3rd Floor

Women in Print

 – , 2016


Pace Prints is pleased to present an exhibition of editions and monoprints by fifteen female artists spanning the last five decades. The exhibition will be on view April 22–June 11, 2016 at Pace Prints, 521 West 26th Street, 3rd Floor. A closing reception will be held at the gallery Thursday, June 9, 2016, 6-8pm.

The highlight of the exhibition is Shahzia Sikander’s first edition with Pace Prints, Portrait of the Artist (2016). The portfolio of four etchings includes an original colophon text by Pulitzer Prize-winning playwright and novelist Ayad Akhtar. The prints are concurrently included in Sikander’s first major solo exhibition in Hong Kong, Apparatus of Power at the Asia Society Hong Kong, on view through July 9, 2016.

Shahzia Sikander’s imagery references historical Miraj paintings of the visionary night journey of the Prophet Muhammad, a salient motif in Central Asian and Indo-Persian miniature painting. Etching is both the medium and the conceptual underpinning for combining diverse source imagery, speaking to the plurality of Sikander’s art historical and socio-political subject matter. The Miraj functions as a metaphor for the artistic journey in search of truth.

Pat Steir’s most recent hand-painted screenprints introduce gestures from her painterly lexicon into the printmaking medium.

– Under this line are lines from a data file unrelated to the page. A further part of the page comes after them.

/-- The renumbering map: fate × 64 + new TNN, by old TNN; a node whose live epoch is 0 maps none (R144). -/
def buildMap (s : State) (own refDir : Nat) : List (Nat × Nat) :=
  let base := (List.range 64).map (fun t =>
    if t = 0 then 64 else if liveEpoch s ≠ 0 ∧ t ≤ liveN s then (if rosterPartial s then 3 * 64 else 2 * 64) else 0)
  let base := if liveTnn s = 0 ∨ liveEpoch s = 0 then base else base.set (liveTnn s) (64 + own)
  let far := farTnns s own refDir 0 ++ farTnns s own refDir 1
  let l := far.foldl (fun m p =>
    if liveEpoch s ≠ 0 ∧ p.1.epoch = liveEpoch s ∧ p.1.digest = liveDigest s ∧ p.1.tnn ≠ 0 then m.set p.1.tnn (64 + p.2 % 64) else m) base
  (List.range 64).zip l

/-- The identity of each new TNN (R143). -/
def buildIds (s : State) (own refDir : Nat) : List (Nat × Nat) :=
  (own, s.nodeId) :: ((farTnns s own refDir 0 ++ farTnns s own refDir 1).map (fun p => (p.2, p.1.origin)))

/-! ### Accepting a COMMIT (R103, R105) and the switch (R106) -/

/-- A node accepts a COMMIT at r, in stamp units since reset, or the reference end commits: the map, the shadow bank, the
instant of the switch, at the first CCLK cycle that is not before it (R105; the direction of that rounding is the model's
choice, assumption log 7). A COMMIT taken after its own instant without being late switches at once. -/
def acceptCommit (v : View) (newEpoch n reference digest : Nat) (lc : Bool) (path slip r : Nat) (s : State) : State :=
  let ahead : Int := ((n - v.tnn) * hStamps + v.farDist : Nat)
  let late := decide (ahead < slip)
  let due := if late then s.cycle + 1 else max s.cycle (ceilDiv ((r : Int) + ahead - slip).toNat 10)
  let a : Accepted :=
    { newEpoch := newEpoch, n := n, tnn := v.tnn, reference := reference, digest := digest, leadConflict := lc,
      refDir := v.refDir, path := path, slip := slip, at_ := r, switchAt := due, late := late,
      leadMap := v.leadMap, partial_ := rosterPartial s, map := buildMap s v.tnn v.refDir,
      ids := buildIds s v.tnn v.refDir }
  let odir := if v.refDir = 0 then (if dirUp s 0 then 1 else 2) else 3 - v.refDir
  let s := whenT (s.on Fld.EPO_CTRL_auto_route) (fillRoutes v.tnn n v.refDir odir) s
  let s := s |> setFsm Fsm.switch |> setF Fld.EPO_STATUS_pending newEpoch |> setF Fld.EPO_STATUS_switch_pending 1
  let s := whenT lc (fun t => t |> setF Fld.SPR_STATUS_lead_conflict 1 |> latch Fld.SPR_EVENT_lead_conflict) s
  s |> modSpr (fun x => { x with accepted := some a, fwd := some a, changePending := false }) |> judgeDirs

def fldDirHops (d : Nat) : Fld := if d = 0 then Fld.SPR_DIR1_hops else Fld.SPR_DIR2_hops
def fldDirDelay (d : Nat) : Fld := if d = 0 then Fld.SPR_DIR1_delay else Fld.SPR_DIR2_delay

/-- SPR_DIR1 and SPR_DIR2: nodes and distance beyond each direction. -/
def showDir (d : Nat) (s : State) : State :=
  match heldUp s d with
  | none => s |> setF (fldDirHops d) 0 |> setF (fldDirDelay d) 0
  | some h => s |> setF (fldDirHops d) h.hops |> setF (fldDirDelay d) ((h.delay + dirDelay s d) % 2 ^ 24)

def showId (lo hi id : Nat) (s : State) : State := s |> setR lo (id % 2 ^ 32) |> setR hi (id / 2 ^ 32 % 2 ^ 32)

/-- The leaving BEACONs of a disable request (R113, R114). -/
def sendLeaving (s : State) : State := each ((List.range 4).filter (isUp s)) (sendBeacon true false) s

/-- The switch (R106): the epoch becomes live, the banks change places, the map and the roster go live, grace begins,
the SPIRE_COMMIT record is written. EPO_EVENT.map_partial is raised here and not when the map is built (DESIGN CHOICE, assumption
log 177: R143 names no instant). -/
def makeSwitch (a : Accepted) (compat : Bool) (s : State) : State :=
  let s := endGrace s
  let was := liveEpoch s
  let s := modSpr (fun x => { x with prevTnn := liveTnn s, prevDigest := liveDigest s, refDir := a.refDir,
                                     accepted := none }) s
  let s := s |> setF Fld.SPR_EPOCH_previous was |> setF Fld.SPR_EPOCH_live a.newEpoch
    |> setR Reg.SPR_DIGEST a.digest |> showId Reg.SPR_REF_ID_LO Reg.SPR_REF_ID_HI a.reference
    |> showId Reg.SPR_LEAD_MAP_LO Reg.SPR_LEAD_MAP_HI a.leadMap
    |> setF Fld.SPR_STATUS_tnn a.tnn |> setF Fld.SPR_STATUS_n a.n |> setF Fld.SPR_STATUS_ref (b2n (a.refDir == 0 && !compat))
    |> setF Fld.SPR_STATUS_lead_conflict (b2n a.leadConflict) |> setF Fld.SPR_STATUS_id_clash 0
    |> setF Fld.SPR_STATUS_overflow 0 |> setF Fld.SPR_STATUS_abort_run 0 |> setF Fld.SPR_STATUS_unstable 0
    |> showEnds |> showDir 0 |> showDir 1
  let s := s |> setF Fld.EPO_STATUS_live_bank (1 - liveBank s) |> setF Fld.EPO_STATUS_pending 0
    |> setF Fld.EPO_STATUS_switch_pending 0 |> setF Fld.EPO_STATUS_map_partial (b2n a.partial_)
    |> whenT a.partial_ (latch Fld.EPO_EVENT_map_partial)
  let s := each a.map (fun p t => setR (Reg.EPO_MAP p.1) p.2 t) s
  let s := each (List.range 64) (fun t u =>
    showId (Reg.EPO_ROSTER_LO t) (Reg.EPO_ROSTER_HI t) (((a.ids.find? (fun p => p.1 == t)).map (fun p => p.2)).getD 0) u) s
  let s := s |> beginGrace |> latch Fld.SPR_EVENT_commit |> count Reg.SPR_COMMITS
    |> record 0x20 ([a.newEpoch, was, a.tnn, a.n] ++ dle 4 a.digest ++
        [b2n (a.refDir == 0 && !compat) + 2 * b2n a.leadConflict + 4 * b2n compat + 8 * b2n a.partial_ + 16 * b2n a.late])
    |> judgeDirs |> later .switched
  if compat then s
  else
    let pend := s.spr.changePending
    let s := modSpr (fun x => { x with changePending := false }) s
    let s := s |> setFsm (if pend then Fsm.gather else Fsm.stable) |> ownEntry 0 |> ownEntry 1
    if s.getF Fld.SPR_CTRL_state = 3 then sendLeaving s else if s.spr.toCompat then enterCompat s else if pend then s |> oweCounts |> settleView else s

/-! ### Aborts (R109, R110) -/

def backoffCycles (id k : Nat) : Nat :=
  let b := (digestOf id / 2 ^ (4 * (k - 1))) % 16
  40 * cyclesPerUs * (1 + b)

The artist’s monumental Triptych B shimmers with veils of color in grids, scribbles, dabs and drips.

Inka Essenhigh's monoprints and etchings loosely reference various mythologies and the spiritual side of nature. Mythic settings serve as stages for invented dreamscapes to unfold. In Moon Creatures, a monotype printed from a steel matrix, feminine figures materialize from a sublime updrift in a moonlit forest. Essenhigh’s work often uses color and form to embody a particular season or feeling.

Also on view will be works by Ghada Amer and Reza Farkhondeh, Rina Banerjee, Tara Donovan, Helen Frankenthaler, Jane Hammond, Mary Heilmann, Nicola López, Wangechi Mutu, Louise Nevelson, Kate Shepherd and Kiki Smith.

Visitor Information
This exhibition is no longer on view.